= Exercise =
In the data below, find the line containing "SR5, second instruction. -/", then set down that line and every later line up to and including the line containing "(46_halt.md R700). -/", exactly.
-------- Dataset entries
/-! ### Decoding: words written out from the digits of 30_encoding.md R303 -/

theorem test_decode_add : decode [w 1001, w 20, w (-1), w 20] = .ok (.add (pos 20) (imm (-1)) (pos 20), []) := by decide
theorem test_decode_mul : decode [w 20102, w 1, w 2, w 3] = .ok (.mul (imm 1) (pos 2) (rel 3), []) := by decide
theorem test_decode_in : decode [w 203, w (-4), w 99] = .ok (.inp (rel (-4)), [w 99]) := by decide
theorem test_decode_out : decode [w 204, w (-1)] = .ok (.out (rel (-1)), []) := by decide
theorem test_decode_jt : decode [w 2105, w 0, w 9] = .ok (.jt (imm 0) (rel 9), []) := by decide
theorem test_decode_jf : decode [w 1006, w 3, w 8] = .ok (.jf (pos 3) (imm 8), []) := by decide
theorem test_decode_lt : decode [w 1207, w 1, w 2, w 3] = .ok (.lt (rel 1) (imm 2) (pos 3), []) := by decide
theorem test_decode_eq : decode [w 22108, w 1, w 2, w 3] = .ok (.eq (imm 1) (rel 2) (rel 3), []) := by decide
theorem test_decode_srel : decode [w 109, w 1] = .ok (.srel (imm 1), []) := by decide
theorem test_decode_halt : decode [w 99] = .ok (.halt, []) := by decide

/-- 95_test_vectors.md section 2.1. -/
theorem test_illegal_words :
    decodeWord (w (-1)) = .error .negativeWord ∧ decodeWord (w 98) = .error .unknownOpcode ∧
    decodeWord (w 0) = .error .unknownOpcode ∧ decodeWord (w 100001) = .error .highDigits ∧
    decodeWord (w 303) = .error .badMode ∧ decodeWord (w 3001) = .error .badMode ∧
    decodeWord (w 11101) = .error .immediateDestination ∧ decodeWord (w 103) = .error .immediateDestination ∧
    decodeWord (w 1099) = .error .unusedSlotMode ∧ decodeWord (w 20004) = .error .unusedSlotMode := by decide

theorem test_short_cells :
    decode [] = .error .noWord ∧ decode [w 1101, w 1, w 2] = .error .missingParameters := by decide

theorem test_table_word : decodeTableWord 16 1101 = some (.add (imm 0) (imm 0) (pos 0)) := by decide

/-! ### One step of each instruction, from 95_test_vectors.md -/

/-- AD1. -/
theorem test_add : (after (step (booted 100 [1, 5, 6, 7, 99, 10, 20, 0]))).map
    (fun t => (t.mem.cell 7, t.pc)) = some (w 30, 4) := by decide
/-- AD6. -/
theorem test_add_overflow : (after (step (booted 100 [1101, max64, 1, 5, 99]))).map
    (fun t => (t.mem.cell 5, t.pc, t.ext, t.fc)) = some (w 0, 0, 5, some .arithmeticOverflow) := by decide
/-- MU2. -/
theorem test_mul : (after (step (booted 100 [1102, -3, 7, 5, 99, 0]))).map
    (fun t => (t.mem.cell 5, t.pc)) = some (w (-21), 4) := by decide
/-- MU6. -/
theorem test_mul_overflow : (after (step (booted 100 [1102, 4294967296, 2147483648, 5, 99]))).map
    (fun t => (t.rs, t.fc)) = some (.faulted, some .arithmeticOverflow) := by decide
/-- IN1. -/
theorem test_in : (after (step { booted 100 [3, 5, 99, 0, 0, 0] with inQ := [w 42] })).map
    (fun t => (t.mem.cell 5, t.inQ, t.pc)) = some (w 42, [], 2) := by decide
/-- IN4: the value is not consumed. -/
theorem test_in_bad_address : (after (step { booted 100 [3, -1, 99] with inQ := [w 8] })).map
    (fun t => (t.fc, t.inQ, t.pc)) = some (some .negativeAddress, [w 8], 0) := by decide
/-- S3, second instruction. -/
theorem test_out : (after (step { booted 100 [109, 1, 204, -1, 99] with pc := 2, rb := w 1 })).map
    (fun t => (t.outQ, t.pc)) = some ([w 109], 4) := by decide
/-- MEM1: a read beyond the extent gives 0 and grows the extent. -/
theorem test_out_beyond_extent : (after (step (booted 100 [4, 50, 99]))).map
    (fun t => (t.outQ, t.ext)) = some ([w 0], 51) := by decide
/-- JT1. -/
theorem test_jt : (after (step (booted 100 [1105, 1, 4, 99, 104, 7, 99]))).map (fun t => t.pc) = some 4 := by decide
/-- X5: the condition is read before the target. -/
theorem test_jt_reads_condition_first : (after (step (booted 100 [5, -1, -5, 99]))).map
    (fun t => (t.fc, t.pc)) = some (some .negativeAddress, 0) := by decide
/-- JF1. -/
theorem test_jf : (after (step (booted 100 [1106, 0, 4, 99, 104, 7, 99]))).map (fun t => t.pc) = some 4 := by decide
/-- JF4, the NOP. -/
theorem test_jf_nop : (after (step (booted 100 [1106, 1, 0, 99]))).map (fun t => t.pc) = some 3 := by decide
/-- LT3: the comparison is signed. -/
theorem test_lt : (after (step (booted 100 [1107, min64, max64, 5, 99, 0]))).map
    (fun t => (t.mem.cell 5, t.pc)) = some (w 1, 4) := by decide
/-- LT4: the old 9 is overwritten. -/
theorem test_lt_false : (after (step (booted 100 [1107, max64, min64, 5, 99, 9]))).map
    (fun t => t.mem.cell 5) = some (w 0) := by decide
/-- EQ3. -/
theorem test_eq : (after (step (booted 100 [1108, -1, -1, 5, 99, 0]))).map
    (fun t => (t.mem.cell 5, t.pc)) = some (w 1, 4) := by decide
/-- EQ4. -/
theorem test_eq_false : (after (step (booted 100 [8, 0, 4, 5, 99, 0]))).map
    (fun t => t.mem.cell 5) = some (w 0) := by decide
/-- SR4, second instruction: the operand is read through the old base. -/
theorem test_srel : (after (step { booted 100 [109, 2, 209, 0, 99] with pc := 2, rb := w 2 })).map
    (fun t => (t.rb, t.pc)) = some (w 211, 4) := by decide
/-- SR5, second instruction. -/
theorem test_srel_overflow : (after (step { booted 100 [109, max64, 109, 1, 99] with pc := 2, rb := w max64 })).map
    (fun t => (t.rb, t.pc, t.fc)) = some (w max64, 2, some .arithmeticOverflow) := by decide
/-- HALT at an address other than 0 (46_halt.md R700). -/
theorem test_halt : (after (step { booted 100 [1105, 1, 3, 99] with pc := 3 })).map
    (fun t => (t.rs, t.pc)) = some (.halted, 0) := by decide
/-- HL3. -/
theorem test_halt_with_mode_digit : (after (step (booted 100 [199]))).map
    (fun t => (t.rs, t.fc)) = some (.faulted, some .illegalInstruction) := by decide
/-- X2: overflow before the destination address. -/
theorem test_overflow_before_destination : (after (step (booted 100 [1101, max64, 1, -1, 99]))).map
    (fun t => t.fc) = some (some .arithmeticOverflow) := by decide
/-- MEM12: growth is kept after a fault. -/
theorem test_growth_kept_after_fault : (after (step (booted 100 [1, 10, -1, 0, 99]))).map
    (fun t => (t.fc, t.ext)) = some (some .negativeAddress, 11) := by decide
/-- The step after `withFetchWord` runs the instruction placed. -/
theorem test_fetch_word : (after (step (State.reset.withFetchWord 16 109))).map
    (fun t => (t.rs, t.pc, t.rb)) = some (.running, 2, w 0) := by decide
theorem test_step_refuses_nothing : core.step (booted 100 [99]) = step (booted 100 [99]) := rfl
----------------
= Answer box =
/-- SR5, second instruction. -/
theorem test_srel_overflow : (after (step { booted 100 [109, max64, 109, 1, 99] with pc := 2, rb := w max64 })).map
    (fun t => (t.rb, t.pc, t.fc)) = some (w max64, 2, some .arithmeticOverflow) := by decide
/-- HALT at an address other than 0 (46_halt.md R700). -/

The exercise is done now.